-- ==== Sys2Proof/Laws/KeepsBoard.lean ====
section
/-!
SUPPORT. What every operation keeps, after Laws/Keeps.lean: the operations of Machine/ in Faults, Power, Clock, Identity, Boot, Channels.
-/
namespace Sys2Proof.Machine

open Sys2Proof

theorem Good.of_execEventRead {b0 : State} (h : KcpHdr) (first : W32) (count : W16) (s : State)
    (hs : Good b0 s) :
    ∀ z, execEventRead h first count s = .next z → Good b0 z := by
  unfold execEventRead
  intro z hz
  injection hz with hz
  subst hz
  with_reducible repeat' first
      | assumption | intro _ | apply Good.KcpCmd_arrive | apply Good.of_done | apply MGood.Mem_count | apply Good.of_id
      | apply MGood.of_good | apply FGood.of_good | simp only [Good.mk_iff] | apply And.intro

theorem Good.of_execSnapshotRead {b0 : State} (h : KcpHdr) (offset : W64) (bytes : W32) (s : State)
    (hs : Good b0 s) :
    ∀ z, execSnapshotRead h offset bytes s = .next z → Good b0 z := by
  unfold execSnapshotRead
  intro z hz
  injection hz with hz
  subst hz
  with_reducible repeat' first
      | assumption | intro _ | apply Good.KcpCmd_arrive | apply Good.of_done | apply Good.of_id | apply MGood.of_good | apply FGood.of_good
      | simp only [Good.mk_iff] | apply And.intro

theorem Good.State_startDump {b0 : State} (s : State) (cause : W16)
    (hs : Good b0 s) :
    Good b0 (State.startDump s cause) := by
  unfold State.startDump
  with_reducible repeat' first
      | assumption | intro _ | apply MGood.of_good | apply FGood.of_good | simp only [Good.mk_iff] | apply And.intro | dsimp only

theorem Good.State_finishDump {b0 : State} (s : State) (d : Dump) (seqOnly : Bool)
    (hs : Good b0 s) :
    Good b0 (State.finishDump s d seqOnly) := by
  unfold State.finishDump
  with_reducible repeat' first
      | assumption | intro _ | apply MGood.write | apply Good.State_write | apply Good.State_drawn | apply Good.State_raise
      | apply MGood.of_good | apply FGood.of_good | simp only [Good.mk_iff] | apply And.intro | dsimp only

theorem Good.State_writeDump {b0 : State} (s : State) (cause : W16) (seqOnly : Bool)
    (hs : Good b0 s) :
    Good b0 (State.writeDump s cause seqOnly) := by
  unfold State.writeDump
  with_reducible repeat' first
      | assumption | intro _ | apply Good.State_startDump | apply Good.State_finishDump | apply Good.ite | apply MGood.of_good
      | apply FGood.of_good | (refine Good.of_opt (o := _) ?_ (by assumption)) | (refine Good.of_opt1 (o := _) ?_ (by assumption))
      | simp only [Good.mk_iff] | apply And.intro | dsimp only | split

theorem Good.of_execDumpWrite {b0 : State} (cause : W16) (sequencerOnly : Bool) (s : State)
    (hs : Good b0 s) :
    ∀ z, execDumpWrite cause sequencerOnly s = .next z → Good b0 z := by
  unfold execDumpWrite
  intro z hz
  injection hz with hz
  subst hz
  with_reducible repeat' first | assumption | intro _ | apply Good.State_writeDump | apply And.intro

theorem Good.of_execDumpUnitTimeout {b0 : State} (unitKind : Fin 16) (unitIndex : Fin 1024) (s : State)
    (hs : Good b0 s) :
    ∀ z, execDumpUnitTimeout unitKind unitIndex s = .next z → Good b0 z := by
  unfold execDumpUnitTimeout
  intro z hz
  injection hz with hz
  subst hz
  with_reducible repeat' first
      | assumption | intro _ | apply Good.of_whenReady | apply Good.ite | apply MGood.of_good | apply FGood.of_good
      | simp only [Good.mk_iff] | apply And.intro | dsimp only | split

theorem Good.of_execDumpTake {b0 : State} (h : KcpHdr) (s : State)
    (hs : Good b0 s) :
    ∀ z, execDumpTake h s = .next z → Good b0 z := by
  unfold execDumpTake
  intro z hz
  injection hz with hz
  subst hz
  with_reducible repeat' first
      | assumption | intro _ | apply Good.KcpCmd_arrive | apply Good.of_done | apply Good.State_startDump | apply Good.of_id
      | apply MGood.of_good | apply FGood.of_good | simp only [Good.mk_iff] | apply And.intro

theorem Good.of_execDumpRead {b0 : State} (h : KcpHdr) (offset : W64) (bytes : W32) (s : State)
    (hs : Good b0 s) :
    ∀ z, execDumpRead h offset bytes s = .next z → Good b0 z := by
  unfold execDumpRead
  intro z hz
  injection hz with hz
  subst hz
  with_reducible repeat' first
      | assumption | intro _ | apply Good.KcpCmd_arrive | apply Good.of_done | apply MGood.Mem_note | apply Good.of_id
      | apply MGood.of_good | apply FGood.of_good | apply ByteGood.of | apply WcbGood.of | simp only [Good.mk_iff, MGood.mk_iff]
      | apply And.intro

theorem Good.State_startRestart {b0 : State} (s : State) (cause : CoreFault)
    (hs : Good b0 s) :
    Good b0 (State.startRestart s cause) := by
  unfold State.startRestart
  with_reducible repeat' first
      | assumption | intro _ | apply Good.State_countFault | apply Good.State_writeDump | apply Good.State_askReset | apply Good.ite
      | apply MGood.of_good | apply FGood.of_good | simp only [Good.mk_iff] | apply And.intro | dsimp only | split

theorem Good.State_coreResumes {b0 : State} (s : State) (cause : CoreFault)
    (hs : Good b0 s) :
    Good b0 (State.coreResumes s cause) := by
  unfold State.coreResumes
  with_reducible repeat' first
      | assumption | intro _ | apply Good.State_raise | apply Good.State_alert | apply Good.State_writeDump | apply MGood.of_good
      | apply FGood.of_good | simp only [Good.mk_iff] | apply And.intro | dsimp only

theorem Good.of_execWatchdogExpiry {b0 : State} (s : State)
    (hs : Good b0 s) :
    ∀ z, execWatchdogExpiry s = .next z → Good b0 z := by
  unfold execWatchdogExpiry
  intro z hz
  injection hz with hz
  subst hz
  with_reducible repeat' first | assumption | intro _ | apply Good.of_onlyIf | apply Good.State_startRestart | apply And.intro

theorem Good.of_execCoreRestart {b0 : State} (cause : CoreFault) (imageOk : Bool) (s : State)
    (hs : Good b0 s) :
    ∀ z, execCoreRestart cause imageOk s = .next z → Good b0 z := by
  unfold execCoreRestart
  intro z hz
  injection hz with hz
  subst hz
  with_reducible repeat' first
      | assumption | intro _ | apply Good.of_onlyIf | apply Good.State_startRestart | apply Good.State_coreResumes | apply Good.ite
      | apply Good.map_getD | apply Good.getD | apply MGood.of_good | apply FGood.of_good | simp only [Good.mk_iff] | apply And.intro
      | dsimp only | split

theorem Good.of_execCoreRestartTimeout {b0 : State} (s : State)
    (hs : Good b0 s) :
    ∀ z, execCoreRestartTimeout s = .next z → Good b0 z := by
  unfold execCoreRestartTimeout
  intro z hz
  injection hz with hz
  subst hz
  with_reducible repeat' first | assumption | intro _ | apply Good.of_onlyIf | apply Good.State_startRestart | apply And.intro

theorem Good.State_askEngineReset {b0 : State} (s : State) (e : Engine)
    (hs : Good b0 s) :
    Good b0 (State.askEngineReset s e) := by
  unfold State.askEngineReset
  with_reducible repeat' first
      | assumption | intro _ | apply Good.ite | apply MGood.of_good | apply FGood.of_good | simp only [Good.mk_iff] | apply And.intro
      | split

theorem Good.of_execUnitReset {b0 : State} (h : KcpHdr) (unitKind : BitVec 8) (unitIndex : W16) (s : State)
    (hs : Good b0 s) :
    ∀ z, execUnitReset h unitKind unitIndex s = .next z → Good b0 z := by
  unfold execUnitReset
  intro z hz
  injection hz with hz
  subst hz
  with_reducible repeat' first
      | assumption | intro _ | apply Good.KcpCmd_arrive | apply Good.of_done | apply Good.State_askEngineReset | apply Good.of_id
      | apply Good.map_getD | apply Good.getD | apply MGood.of_good | apply FGood.of_good | simp only [Good.mk_iff] | apply And.intro

theorem Good.State_startDieReset {b0 : State} (s : State) (d : Die)
    (hs : Good b0 s) :
    Good b0 (State.startDieReset s d) := by
  unfold State.startDieReset
  with_reducible repeat' first
      | assumption | intro _ | apply Good.State_writeDump | apply Good.State_askReset | apply Good.State_purge
      | apply Good.State_countFault | apply Good.State_onPort | apply Good.ite | apply Good.foldl | apply Good.foldl_fst
      | apply MGood.of_good | apply FGood.of_good | (refine Good.of_opt (o := _) ?_ (by assumption))
      | (refine Good.of_opt1 (o := _) ?_ (by assumption)) | simp only [Good.mk_iff] | apply And.intro | dsimp only | split

theorem Good.of_execDieReset {b0 : State} (h : KcpHdr) (kind index : BitVec 8) (s : State)
    (hs : Good b0 s) :
    ∀ z, execDieReset h kind index s = .next z → Good b0 z := by
  unfold execDieReset
  intro z hz
  injection hz with hz
  subst hz
  with_reducible repeat' first
      | assumption | intro _ | apply Good.KcpCmd_arrive | apply Good.of_done | apply Good.State_startDieReset | apply Good.of_id
      | apply Good.map_getD | apply Good.getD | apply MGood.of_good | apply FGood.of_good | simp only [Good.mk_iff] | apply And.intro

theorem Good.State_katFailed {b0 : State} (s : State) (a : Nat)
    (hs : Good b0 s) :
    Good b0 (State.katFailed s a) := by
  unfold State.katFailed
  with_reducible repeat' first
      | assumption | intro _ | apply Good.State_onArray | apply Good.State_stuck | apply Good.State_raise | apply Good.ite
      | apply MGood.of_good | apply FGood.of_good | simp only [Good.mk_iff] | apply And.intro | dsimp only | split

theorem Good.State_restoreTest {b0 : State} (s : State) (n : Nat) (failed : Bool)
    (hs : Good b0 s) :
    Good b0 (State.restoreTest s n failed) := by
  unfold State.restoreTest
  with_reducible repeat' first
      | assumption | intro _ | apply Good.State_katFailed | apply Good.State_onArray | apply Good.ite | apply MGood.of_good
      | apply FGood.of_good | simp only [Good.mk_iff] | apply And.intro | split

theorem Good.State_resetArray {b0 : State} (s : State) (n : Nat)
    (hs : Good b0 s) :
    Good b0 (State.resetArray s n) := by
  unfold State.resetArray
  with_reducible repeat' first
      | assumption | intro _ | apply Good.State_setArray | apply MGood.of_good | apply FGood.of_good
      | simp only [Good.mk_iff, FGood.mk_iff] | apply And.intro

Task to carry out: Reproduce each line of the entries above from the one containing "unfold State.restoreTest" through the last, exactly, and no other line.

Answer:
  unfold State.restoreTest
  with_reducible repeat' first
      | assumption | intro _ | apply Good.State_katFailed | apply Good.State_onArray | apply Good.ite | apply MGood.of_good
      | apply FGood.of_good | simp only [Good.mk_iff] | apply And.intro | split

theorem Good.State_resetArray {b0 : State} (s : State) (n : Nat)
    (hs : Good b0 s) :
    Good b0 (State.resetArray s n) := by
  unfold State.resetArray
  with_reducible repeat' first
      | assumption | intro _ | apply Good.State_setArray | apply MGood.of_good | apply FGood.of_good
      | simp only [Good.mk_iff, FGood.mk_iff] | apply And.intro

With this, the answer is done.